- _Try it_
From the entries below, retype only the lines from the one with "3 | .running => 4" through the one with "its one set of", exactly as written.
[Material for this task Boundary: Start]
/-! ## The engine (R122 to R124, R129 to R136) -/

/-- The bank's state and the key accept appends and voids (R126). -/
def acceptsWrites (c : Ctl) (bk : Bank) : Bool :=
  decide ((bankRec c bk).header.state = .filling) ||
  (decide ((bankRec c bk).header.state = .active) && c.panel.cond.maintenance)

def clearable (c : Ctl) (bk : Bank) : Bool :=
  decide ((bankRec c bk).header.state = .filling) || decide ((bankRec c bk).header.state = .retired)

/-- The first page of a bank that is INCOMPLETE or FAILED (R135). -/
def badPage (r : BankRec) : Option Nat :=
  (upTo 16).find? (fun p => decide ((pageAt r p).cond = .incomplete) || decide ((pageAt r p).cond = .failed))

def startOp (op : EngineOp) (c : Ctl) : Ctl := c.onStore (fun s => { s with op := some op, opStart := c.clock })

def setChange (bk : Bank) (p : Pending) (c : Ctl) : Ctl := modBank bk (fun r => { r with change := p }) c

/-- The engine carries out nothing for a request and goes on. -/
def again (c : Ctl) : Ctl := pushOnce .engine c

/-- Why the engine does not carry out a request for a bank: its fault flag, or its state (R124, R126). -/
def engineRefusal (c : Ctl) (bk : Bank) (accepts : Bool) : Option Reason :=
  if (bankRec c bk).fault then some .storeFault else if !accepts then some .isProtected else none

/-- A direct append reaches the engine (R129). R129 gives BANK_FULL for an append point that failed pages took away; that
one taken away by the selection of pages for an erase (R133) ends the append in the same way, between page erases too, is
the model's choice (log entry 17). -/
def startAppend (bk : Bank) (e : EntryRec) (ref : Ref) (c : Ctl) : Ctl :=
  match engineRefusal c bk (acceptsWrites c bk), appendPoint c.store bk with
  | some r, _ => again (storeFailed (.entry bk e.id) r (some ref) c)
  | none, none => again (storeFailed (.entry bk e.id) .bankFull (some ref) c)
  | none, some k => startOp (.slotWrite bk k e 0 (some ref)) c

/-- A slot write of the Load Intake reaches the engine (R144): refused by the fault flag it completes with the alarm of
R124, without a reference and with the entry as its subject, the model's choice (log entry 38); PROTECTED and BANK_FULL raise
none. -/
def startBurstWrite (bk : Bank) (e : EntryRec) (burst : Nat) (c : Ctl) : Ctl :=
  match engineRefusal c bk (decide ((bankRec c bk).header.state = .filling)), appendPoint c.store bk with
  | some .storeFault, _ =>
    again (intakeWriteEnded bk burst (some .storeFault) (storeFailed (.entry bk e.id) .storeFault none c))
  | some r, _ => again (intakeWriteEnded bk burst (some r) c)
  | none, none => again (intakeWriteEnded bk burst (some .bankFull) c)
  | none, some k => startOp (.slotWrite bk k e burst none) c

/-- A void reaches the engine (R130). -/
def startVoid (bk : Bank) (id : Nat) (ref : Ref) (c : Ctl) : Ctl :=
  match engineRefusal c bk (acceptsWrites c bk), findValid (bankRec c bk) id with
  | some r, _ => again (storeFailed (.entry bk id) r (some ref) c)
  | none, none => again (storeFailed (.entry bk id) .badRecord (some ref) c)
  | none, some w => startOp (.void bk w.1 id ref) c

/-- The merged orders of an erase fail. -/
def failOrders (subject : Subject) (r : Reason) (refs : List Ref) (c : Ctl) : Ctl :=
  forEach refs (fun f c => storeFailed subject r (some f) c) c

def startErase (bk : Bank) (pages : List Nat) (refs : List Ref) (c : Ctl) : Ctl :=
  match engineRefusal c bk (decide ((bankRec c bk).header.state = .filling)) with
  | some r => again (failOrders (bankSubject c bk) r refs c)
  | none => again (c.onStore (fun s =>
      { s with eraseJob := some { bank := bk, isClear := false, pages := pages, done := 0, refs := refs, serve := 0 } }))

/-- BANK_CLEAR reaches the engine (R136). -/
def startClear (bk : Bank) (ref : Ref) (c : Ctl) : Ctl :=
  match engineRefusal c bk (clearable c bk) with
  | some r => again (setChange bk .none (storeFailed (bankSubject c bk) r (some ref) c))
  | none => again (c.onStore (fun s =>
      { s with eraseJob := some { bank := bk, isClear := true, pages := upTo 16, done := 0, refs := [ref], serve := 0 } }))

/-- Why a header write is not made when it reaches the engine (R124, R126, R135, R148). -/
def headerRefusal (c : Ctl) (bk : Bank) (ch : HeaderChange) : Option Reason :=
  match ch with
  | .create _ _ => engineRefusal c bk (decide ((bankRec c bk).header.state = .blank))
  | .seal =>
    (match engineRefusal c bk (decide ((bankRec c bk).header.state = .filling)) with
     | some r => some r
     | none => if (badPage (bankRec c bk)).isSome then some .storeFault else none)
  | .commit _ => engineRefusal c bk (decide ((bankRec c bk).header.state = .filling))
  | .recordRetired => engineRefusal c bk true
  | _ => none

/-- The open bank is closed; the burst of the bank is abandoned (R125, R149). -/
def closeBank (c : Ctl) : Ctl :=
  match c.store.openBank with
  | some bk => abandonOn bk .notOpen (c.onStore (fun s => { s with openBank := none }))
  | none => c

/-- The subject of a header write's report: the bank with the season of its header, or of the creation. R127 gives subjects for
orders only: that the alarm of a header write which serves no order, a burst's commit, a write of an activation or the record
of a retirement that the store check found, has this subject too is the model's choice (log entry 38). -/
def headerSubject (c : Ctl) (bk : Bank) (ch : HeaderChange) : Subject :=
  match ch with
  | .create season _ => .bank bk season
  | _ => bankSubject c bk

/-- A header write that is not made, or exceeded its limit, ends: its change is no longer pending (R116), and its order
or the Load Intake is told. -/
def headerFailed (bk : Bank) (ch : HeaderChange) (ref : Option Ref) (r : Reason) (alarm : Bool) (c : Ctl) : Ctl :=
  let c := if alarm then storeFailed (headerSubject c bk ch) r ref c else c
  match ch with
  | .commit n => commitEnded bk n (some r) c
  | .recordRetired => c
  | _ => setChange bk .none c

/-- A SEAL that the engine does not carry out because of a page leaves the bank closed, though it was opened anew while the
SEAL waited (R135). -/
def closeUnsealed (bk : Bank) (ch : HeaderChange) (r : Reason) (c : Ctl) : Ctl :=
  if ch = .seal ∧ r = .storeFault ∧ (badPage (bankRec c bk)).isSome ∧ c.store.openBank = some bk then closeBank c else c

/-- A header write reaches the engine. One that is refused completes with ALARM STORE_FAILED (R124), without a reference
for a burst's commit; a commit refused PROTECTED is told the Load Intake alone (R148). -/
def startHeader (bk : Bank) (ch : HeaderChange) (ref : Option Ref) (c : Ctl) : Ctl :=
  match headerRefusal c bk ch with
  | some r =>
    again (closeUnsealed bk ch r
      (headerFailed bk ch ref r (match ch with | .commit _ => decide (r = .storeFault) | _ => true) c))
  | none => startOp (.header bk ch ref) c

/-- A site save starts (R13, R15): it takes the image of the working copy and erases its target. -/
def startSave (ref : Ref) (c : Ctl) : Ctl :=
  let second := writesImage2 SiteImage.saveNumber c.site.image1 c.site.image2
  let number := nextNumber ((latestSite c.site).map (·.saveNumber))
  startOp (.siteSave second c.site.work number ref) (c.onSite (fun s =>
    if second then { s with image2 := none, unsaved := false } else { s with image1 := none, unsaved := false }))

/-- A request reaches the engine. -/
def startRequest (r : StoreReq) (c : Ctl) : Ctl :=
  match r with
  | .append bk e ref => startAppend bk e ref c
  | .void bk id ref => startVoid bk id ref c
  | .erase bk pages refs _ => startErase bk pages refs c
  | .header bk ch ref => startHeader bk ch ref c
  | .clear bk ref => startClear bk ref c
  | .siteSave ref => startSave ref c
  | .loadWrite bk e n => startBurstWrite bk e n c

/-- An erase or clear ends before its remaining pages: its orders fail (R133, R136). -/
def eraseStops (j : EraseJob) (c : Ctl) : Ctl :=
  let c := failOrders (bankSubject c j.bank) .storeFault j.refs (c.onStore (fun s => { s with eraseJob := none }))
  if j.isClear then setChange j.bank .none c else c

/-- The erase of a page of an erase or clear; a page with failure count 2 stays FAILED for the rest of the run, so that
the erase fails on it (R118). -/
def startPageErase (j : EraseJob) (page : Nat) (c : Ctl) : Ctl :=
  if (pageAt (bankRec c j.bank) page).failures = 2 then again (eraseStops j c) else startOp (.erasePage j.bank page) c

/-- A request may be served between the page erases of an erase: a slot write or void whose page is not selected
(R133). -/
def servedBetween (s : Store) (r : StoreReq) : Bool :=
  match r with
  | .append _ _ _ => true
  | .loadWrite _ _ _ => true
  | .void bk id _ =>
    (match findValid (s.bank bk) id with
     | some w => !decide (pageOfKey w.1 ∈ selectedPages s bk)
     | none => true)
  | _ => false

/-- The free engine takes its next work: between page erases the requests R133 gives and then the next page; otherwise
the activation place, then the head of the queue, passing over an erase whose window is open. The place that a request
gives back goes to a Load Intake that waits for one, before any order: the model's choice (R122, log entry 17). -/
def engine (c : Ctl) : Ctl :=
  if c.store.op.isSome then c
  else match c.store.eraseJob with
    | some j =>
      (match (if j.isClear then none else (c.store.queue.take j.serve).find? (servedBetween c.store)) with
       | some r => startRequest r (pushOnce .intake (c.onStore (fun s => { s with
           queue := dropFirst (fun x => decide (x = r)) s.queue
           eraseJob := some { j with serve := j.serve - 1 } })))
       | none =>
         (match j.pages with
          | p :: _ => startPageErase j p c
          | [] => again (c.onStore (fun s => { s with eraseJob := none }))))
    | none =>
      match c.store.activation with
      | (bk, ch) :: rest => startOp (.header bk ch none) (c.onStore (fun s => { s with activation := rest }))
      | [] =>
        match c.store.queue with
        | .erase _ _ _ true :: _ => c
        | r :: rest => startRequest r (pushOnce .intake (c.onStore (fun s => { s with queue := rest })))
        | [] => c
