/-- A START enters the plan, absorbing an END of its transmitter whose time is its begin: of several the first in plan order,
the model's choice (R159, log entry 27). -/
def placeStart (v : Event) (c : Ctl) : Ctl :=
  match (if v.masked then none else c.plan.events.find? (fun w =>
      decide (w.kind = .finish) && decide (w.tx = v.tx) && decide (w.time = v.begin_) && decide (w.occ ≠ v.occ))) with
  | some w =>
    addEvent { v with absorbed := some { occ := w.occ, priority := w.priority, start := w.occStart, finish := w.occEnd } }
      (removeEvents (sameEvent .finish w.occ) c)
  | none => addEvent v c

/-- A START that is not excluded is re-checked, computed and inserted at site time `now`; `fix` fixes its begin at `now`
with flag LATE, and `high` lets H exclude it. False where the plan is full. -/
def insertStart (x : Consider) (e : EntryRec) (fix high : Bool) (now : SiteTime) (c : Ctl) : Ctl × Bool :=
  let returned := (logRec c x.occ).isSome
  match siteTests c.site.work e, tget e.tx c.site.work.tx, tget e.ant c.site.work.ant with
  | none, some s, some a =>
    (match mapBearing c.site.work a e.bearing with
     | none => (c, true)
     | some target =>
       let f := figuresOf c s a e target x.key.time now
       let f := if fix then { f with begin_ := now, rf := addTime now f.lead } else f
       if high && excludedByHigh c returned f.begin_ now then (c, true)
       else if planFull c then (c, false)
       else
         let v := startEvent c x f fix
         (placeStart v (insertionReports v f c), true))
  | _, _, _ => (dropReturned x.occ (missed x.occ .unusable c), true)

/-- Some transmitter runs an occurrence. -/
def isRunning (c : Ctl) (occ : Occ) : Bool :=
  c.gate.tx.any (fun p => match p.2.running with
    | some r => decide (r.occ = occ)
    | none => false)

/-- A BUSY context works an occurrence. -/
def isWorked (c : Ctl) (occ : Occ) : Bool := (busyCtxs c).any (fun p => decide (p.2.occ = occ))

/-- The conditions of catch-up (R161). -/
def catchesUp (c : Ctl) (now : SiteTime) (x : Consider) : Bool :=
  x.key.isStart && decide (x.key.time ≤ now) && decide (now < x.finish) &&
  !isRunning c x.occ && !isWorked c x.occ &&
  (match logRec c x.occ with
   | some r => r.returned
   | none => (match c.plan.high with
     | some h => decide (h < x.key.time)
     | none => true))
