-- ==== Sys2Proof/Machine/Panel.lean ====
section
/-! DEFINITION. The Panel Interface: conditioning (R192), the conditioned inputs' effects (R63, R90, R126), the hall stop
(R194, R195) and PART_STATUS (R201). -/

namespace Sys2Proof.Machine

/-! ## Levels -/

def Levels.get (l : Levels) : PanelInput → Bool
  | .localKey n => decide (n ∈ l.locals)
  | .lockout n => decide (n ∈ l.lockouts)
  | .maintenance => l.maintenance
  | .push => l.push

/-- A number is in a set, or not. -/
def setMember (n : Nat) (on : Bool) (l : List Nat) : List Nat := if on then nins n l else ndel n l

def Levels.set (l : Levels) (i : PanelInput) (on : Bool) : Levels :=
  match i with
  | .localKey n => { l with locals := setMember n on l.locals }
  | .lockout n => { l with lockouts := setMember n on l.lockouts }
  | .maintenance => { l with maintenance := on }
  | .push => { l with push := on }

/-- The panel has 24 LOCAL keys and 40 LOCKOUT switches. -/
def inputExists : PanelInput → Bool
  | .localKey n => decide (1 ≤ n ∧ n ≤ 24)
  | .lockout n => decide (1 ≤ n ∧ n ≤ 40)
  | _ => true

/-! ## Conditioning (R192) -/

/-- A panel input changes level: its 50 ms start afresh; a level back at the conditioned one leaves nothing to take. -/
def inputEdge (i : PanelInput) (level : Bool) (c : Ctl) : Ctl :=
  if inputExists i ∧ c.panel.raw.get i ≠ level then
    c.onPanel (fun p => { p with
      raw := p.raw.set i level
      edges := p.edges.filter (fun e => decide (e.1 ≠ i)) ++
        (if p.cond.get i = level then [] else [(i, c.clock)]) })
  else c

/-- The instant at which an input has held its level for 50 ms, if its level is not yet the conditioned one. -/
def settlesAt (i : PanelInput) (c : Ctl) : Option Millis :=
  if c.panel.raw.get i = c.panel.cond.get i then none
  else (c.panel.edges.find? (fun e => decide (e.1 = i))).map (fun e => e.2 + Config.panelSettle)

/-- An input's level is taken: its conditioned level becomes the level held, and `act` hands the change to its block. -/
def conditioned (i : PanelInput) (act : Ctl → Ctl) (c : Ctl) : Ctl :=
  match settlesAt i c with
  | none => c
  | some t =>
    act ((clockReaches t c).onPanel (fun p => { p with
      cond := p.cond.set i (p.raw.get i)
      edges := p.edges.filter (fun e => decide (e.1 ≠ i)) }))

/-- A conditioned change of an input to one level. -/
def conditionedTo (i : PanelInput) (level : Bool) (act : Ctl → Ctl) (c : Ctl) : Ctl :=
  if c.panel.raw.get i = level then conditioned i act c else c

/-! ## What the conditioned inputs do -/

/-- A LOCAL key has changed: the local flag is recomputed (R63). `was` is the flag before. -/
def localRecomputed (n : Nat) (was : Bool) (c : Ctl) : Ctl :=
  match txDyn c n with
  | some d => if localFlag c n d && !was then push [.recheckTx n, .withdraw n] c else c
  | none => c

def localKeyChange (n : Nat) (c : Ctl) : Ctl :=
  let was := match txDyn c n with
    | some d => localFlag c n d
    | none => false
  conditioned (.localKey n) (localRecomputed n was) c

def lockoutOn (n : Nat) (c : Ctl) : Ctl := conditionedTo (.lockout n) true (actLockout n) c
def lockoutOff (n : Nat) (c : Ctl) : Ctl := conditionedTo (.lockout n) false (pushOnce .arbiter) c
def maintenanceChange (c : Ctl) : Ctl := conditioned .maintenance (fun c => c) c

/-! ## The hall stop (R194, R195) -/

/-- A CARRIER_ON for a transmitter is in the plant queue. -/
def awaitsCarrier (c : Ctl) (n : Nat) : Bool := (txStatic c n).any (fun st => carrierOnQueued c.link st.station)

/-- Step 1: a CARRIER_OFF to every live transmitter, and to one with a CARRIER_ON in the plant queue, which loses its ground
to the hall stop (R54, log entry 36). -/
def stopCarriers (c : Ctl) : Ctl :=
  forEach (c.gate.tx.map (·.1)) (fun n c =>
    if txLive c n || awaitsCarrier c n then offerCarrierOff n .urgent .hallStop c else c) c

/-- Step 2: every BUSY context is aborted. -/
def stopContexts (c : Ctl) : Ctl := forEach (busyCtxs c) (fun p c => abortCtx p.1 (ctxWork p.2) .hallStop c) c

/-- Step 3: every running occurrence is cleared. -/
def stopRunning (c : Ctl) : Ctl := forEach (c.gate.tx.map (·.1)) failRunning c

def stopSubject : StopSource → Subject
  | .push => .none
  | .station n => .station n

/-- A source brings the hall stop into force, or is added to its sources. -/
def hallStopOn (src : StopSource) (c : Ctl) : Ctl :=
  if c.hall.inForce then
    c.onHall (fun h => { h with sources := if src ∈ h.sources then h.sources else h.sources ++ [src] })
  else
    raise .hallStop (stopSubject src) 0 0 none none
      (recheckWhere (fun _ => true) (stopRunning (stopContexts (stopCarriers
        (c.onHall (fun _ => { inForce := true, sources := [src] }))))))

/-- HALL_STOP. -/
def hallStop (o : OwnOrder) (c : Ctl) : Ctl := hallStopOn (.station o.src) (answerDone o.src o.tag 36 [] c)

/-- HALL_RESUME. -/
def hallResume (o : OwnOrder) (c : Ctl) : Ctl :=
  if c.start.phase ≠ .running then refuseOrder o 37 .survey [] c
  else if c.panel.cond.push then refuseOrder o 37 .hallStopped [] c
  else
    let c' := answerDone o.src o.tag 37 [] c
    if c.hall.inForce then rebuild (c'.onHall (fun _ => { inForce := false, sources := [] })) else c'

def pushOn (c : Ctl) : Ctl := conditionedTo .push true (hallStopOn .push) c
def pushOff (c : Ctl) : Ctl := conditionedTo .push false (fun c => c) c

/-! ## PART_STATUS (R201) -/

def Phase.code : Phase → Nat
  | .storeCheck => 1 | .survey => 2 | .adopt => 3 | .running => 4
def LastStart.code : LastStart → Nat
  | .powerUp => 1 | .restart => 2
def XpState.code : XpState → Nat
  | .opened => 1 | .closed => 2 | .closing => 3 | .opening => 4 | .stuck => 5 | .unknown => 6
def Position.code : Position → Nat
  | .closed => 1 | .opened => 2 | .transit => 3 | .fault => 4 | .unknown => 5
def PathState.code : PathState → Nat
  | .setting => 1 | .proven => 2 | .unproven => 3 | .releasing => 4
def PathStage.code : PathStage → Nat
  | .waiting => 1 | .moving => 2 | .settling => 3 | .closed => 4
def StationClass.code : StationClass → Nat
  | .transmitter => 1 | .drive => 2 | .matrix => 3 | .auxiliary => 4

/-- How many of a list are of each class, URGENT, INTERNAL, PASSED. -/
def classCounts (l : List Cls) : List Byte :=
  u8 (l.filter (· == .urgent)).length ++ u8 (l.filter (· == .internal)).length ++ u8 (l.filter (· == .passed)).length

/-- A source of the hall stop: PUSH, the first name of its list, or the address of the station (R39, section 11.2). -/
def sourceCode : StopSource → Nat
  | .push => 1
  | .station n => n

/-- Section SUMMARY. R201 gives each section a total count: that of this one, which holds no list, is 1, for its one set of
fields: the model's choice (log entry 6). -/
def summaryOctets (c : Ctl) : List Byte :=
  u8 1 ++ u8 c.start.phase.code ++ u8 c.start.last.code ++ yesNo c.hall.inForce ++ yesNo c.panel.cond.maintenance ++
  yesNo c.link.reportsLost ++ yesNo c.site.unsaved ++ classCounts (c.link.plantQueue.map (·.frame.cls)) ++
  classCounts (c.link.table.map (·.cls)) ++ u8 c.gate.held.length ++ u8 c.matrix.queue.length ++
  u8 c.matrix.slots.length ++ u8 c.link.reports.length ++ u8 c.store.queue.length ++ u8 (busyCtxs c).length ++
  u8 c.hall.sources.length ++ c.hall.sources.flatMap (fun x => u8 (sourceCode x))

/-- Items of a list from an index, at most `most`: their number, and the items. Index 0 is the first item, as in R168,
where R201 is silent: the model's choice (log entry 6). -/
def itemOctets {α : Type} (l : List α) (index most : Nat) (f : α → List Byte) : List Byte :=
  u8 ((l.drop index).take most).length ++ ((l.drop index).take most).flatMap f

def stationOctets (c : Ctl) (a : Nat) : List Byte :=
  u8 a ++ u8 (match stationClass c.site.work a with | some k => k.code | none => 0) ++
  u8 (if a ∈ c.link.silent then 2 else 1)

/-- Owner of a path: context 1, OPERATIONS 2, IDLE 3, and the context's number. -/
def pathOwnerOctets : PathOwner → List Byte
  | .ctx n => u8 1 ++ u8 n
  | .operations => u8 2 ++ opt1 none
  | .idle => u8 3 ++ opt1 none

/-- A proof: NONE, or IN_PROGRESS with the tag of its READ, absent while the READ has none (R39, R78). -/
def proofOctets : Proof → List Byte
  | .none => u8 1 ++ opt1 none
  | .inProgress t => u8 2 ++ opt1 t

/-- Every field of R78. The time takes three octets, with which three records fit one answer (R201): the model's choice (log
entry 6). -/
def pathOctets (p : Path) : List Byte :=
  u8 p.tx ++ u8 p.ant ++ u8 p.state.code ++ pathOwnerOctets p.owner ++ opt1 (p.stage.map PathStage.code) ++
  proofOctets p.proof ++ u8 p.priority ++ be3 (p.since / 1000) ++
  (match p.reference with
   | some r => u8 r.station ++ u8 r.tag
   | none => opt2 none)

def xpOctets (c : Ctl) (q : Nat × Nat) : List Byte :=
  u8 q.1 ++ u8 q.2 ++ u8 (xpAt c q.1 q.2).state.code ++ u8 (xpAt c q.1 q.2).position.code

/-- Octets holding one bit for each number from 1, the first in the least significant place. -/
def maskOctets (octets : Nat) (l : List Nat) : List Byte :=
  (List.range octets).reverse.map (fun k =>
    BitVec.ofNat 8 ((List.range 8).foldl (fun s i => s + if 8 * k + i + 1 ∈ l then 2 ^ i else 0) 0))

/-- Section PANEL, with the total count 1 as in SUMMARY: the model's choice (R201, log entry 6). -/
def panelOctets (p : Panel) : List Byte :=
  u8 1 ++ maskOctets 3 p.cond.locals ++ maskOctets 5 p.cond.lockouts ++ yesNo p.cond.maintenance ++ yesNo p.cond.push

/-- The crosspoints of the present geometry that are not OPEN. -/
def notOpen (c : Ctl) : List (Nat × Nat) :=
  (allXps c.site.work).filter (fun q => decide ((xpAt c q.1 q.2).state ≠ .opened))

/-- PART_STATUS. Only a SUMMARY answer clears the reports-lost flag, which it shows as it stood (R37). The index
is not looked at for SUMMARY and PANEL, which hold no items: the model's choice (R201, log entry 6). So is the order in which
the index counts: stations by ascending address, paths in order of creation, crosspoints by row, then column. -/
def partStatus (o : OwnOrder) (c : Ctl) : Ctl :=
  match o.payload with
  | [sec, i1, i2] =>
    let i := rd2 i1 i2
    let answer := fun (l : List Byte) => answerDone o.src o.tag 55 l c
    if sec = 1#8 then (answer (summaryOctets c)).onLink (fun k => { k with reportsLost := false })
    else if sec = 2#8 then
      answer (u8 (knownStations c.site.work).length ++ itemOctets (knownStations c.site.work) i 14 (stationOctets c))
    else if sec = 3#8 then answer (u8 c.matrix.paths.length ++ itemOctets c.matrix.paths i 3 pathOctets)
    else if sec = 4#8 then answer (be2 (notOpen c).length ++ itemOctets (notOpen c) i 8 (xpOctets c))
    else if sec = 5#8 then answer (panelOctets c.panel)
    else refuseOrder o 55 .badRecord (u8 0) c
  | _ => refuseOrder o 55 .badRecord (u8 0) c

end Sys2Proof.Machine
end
[Material for this task Boundary: End]
- _Answer to the exercise_
  | .storeCheck => 1 | .survey => 2 | .adopt => 3 | .running => 4
def LastStart.code : LastStart → Nat
  | .powerUp => 1 | .restart => 2
def XpState.code : XpState → Nat
  | .opened => 1 | .closed => 2 | .closing => 3 | .opening => 4 | .stuck => 5 | .unknown => 6
def Position.code : Position → Nat
  | .closed => 1 | .opened => 2 | .transit => 3 | .fault => 4 | .unknown => 5
def PathState.code : PathState → Nat
  | .setting => 1 | .proven => 2 | .unproven => 3 | .releasing => 4
def PathStage.code : PathStage → Nat
  | .waiting => 1 | .moving => 2 | .settling => 3 | .closed => 4
def StationClass.code : StationClass → Nat
  | .transmitter => 1 | .drive => 2 | .matrix => 3 | .auxiliary => 4

/-- How many of a list are of each class, URGENT, INTERNAL, PASSED. -/
def classCounts (l : List Cls) : List Byte :=
  u8 (l.filter (· == .urgent)).length ++ u8 (l.filter (· == .internal)).length ++ u8 (l.filter (· == .passed)).length

/-- A source of the hall stop: PUSH, the first name of its list, or the address of the station (R39, section 11.2). -/
def sourceCode : StopSource → Nat
  | .push => 1
  | .station n => n

/-- Section SUMMARY. R201 gives each section a total count: that of this one, which holds no list, is 1, for its one set of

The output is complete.